### Task goal
The span to repeat in the listing below runs from the line containing "[Field.n3, BitVec.extractLsb'_toNat, Nat.shiftRight_eq_div_pow]" to the line containing "[Field.x, BitVec.extractLsb'_toNat, Nat.shiftRight_eq_div_pow]", inclusive. Repeat it exactly, and only it.

### Data to use
=== Begin Enclosure ===

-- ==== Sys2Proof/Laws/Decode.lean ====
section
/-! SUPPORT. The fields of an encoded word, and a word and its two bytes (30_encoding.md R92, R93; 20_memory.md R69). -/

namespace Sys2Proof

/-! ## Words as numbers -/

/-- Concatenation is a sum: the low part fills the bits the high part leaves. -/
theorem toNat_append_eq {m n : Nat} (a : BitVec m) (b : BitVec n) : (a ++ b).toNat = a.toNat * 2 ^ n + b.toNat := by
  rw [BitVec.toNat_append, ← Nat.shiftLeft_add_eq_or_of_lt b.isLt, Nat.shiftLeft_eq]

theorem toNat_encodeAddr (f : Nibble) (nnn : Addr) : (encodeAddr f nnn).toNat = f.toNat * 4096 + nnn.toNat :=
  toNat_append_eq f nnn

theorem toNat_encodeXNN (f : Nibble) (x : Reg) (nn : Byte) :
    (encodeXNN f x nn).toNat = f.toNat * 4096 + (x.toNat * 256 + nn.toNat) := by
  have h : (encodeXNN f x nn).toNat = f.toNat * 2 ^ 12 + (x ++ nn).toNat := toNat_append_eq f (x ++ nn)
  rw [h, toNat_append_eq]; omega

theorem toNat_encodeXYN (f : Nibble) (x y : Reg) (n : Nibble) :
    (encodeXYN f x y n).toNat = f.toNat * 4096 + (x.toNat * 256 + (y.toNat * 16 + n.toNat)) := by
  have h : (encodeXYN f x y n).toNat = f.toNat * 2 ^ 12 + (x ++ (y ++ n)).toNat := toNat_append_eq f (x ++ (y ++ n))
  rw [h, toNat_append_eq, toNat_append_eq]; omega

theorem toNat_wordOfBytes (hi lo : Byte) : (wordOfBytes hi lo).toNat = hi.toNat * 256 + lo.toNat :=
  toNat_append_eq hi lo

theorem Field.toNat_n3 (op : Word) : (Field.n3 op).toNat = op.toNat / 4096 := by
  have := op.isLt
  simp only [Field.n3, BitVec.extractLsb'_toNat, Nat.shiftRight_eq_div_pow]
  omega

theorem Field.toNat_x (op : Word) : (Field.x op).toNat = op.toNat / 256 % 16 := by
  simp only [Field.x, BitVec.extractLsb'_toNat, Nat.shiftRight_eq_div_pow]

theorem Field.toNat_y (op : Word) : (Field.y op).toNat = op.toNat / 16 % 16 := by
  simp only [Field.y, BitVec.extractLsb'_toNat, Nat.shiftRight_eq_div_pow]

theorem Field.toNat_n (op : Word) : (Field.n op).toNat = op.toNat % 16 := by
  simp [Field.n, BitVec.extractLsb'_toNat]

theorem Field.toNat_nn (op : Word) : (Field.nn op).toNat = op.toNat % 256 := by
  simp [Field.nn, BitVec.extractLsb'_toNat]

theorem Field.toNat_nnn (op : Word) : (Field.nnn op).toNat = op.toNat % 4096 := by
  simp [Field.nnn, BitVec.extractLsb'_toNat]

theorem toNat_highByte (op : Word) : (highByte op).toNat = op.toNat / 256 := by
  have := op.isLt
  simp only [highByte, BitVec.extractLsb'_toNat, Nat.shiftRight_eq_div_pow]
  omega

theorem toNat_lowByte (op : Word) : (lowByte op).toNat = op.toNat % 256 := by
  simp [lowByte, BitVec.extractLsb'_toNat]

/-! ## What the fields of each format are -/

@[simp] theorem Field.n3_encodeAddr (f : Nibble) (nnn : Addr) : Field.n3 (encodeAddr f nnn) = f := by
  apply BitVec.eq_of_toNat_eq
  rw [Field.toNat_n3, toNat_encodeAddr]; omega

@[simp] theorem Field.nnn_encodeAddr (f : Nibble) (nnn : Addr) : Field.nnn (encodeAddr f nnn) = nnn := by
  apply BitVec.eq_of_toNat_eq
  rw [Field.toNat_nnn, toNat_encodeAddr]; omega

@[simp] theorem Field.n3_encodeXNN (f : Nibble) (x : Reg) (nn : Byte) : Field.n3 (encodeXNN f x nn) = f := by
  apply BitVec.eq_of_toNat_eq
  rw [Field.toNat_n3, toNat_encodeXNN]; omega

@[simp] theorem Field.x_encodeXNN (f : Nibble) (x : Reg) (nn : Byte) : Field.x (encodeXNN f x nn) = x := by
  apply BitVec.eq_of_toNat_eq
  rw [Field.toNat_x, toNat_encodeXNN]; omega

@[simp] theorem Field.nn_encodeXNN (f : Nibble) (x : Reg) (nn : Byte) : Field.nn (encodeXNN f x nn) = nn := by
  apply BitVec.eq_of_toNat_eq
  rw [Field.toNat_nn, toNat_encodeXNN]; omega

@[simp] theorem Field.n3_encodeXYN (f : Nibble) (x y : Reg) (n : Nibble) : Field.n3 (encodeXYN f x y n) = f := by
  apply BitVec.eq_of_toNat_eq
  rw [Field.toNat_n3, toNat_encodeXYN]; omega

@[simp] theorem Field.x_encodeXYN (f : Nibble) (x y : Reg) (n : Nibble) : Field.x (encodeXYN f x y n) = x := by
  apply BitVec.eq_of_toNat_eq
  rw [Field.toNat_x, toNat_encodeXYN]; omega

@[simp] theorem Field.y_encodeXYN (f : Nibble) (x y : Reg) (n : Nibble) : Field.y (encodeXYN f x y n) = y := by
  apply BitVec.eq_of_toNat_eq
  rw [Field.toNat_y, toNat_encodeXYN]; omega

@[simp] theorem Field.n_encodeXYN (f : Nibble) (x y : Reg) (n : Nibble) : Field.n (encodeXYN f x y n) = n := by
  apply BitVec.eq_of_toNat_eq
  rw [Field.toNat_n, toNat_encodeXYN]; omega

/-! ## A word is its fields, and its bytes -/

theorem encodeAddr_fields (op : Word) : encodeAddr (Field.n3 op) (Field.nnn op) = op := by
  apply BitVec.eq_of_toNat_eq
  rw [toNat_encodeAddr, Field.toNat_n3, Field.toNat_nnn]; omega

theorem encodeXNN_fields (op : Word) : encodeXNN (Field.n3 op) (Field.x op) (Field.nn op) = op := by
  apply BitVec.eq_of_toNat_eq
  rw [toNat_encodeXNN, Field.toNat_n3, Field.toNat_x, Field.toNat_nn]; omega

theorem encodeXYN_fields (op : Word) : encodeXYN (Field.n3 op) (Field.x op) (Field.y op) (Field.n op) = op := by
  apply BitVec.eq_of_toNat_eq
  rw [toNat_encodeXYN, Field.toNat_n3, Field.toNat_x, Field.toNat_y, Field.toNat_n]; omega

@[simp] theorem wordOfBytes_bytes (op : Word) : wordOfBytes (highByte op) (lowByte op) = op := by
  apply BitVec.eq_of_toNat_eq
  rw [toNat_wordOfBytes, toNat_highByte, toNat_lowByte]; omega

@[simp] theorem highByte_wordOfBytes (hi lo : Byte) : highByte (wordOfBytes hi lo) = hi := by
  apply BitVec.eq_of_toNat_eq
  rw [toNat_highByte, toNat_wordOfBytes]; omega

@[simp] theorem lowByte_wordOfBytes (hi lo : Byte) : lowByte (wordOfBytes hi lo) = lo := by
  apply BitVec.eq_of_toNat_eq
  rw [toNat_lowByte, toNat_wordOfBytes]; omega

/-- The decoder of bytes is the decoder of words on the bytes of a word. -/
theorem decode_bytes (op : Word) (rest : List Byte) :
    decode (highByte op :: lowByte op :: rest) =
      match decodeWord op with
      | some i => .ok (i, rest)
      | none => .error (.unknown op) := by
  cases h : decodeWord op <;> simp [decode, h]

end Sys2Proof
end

=== End Enclosure ===

### Task result
  simp only [Field.n3, BitVec.extractLsb'_toNat, Nat.shiftRight_eq_div_pow]
  omega

theorem Field.toNat_x (op : Word) : (Field.x op).toNat = op.toNat / 256 % 16 := by
  simp only [Field.x, BitVec.extractLsb'_toNat, Nat.shiftRight_eq_div_pow]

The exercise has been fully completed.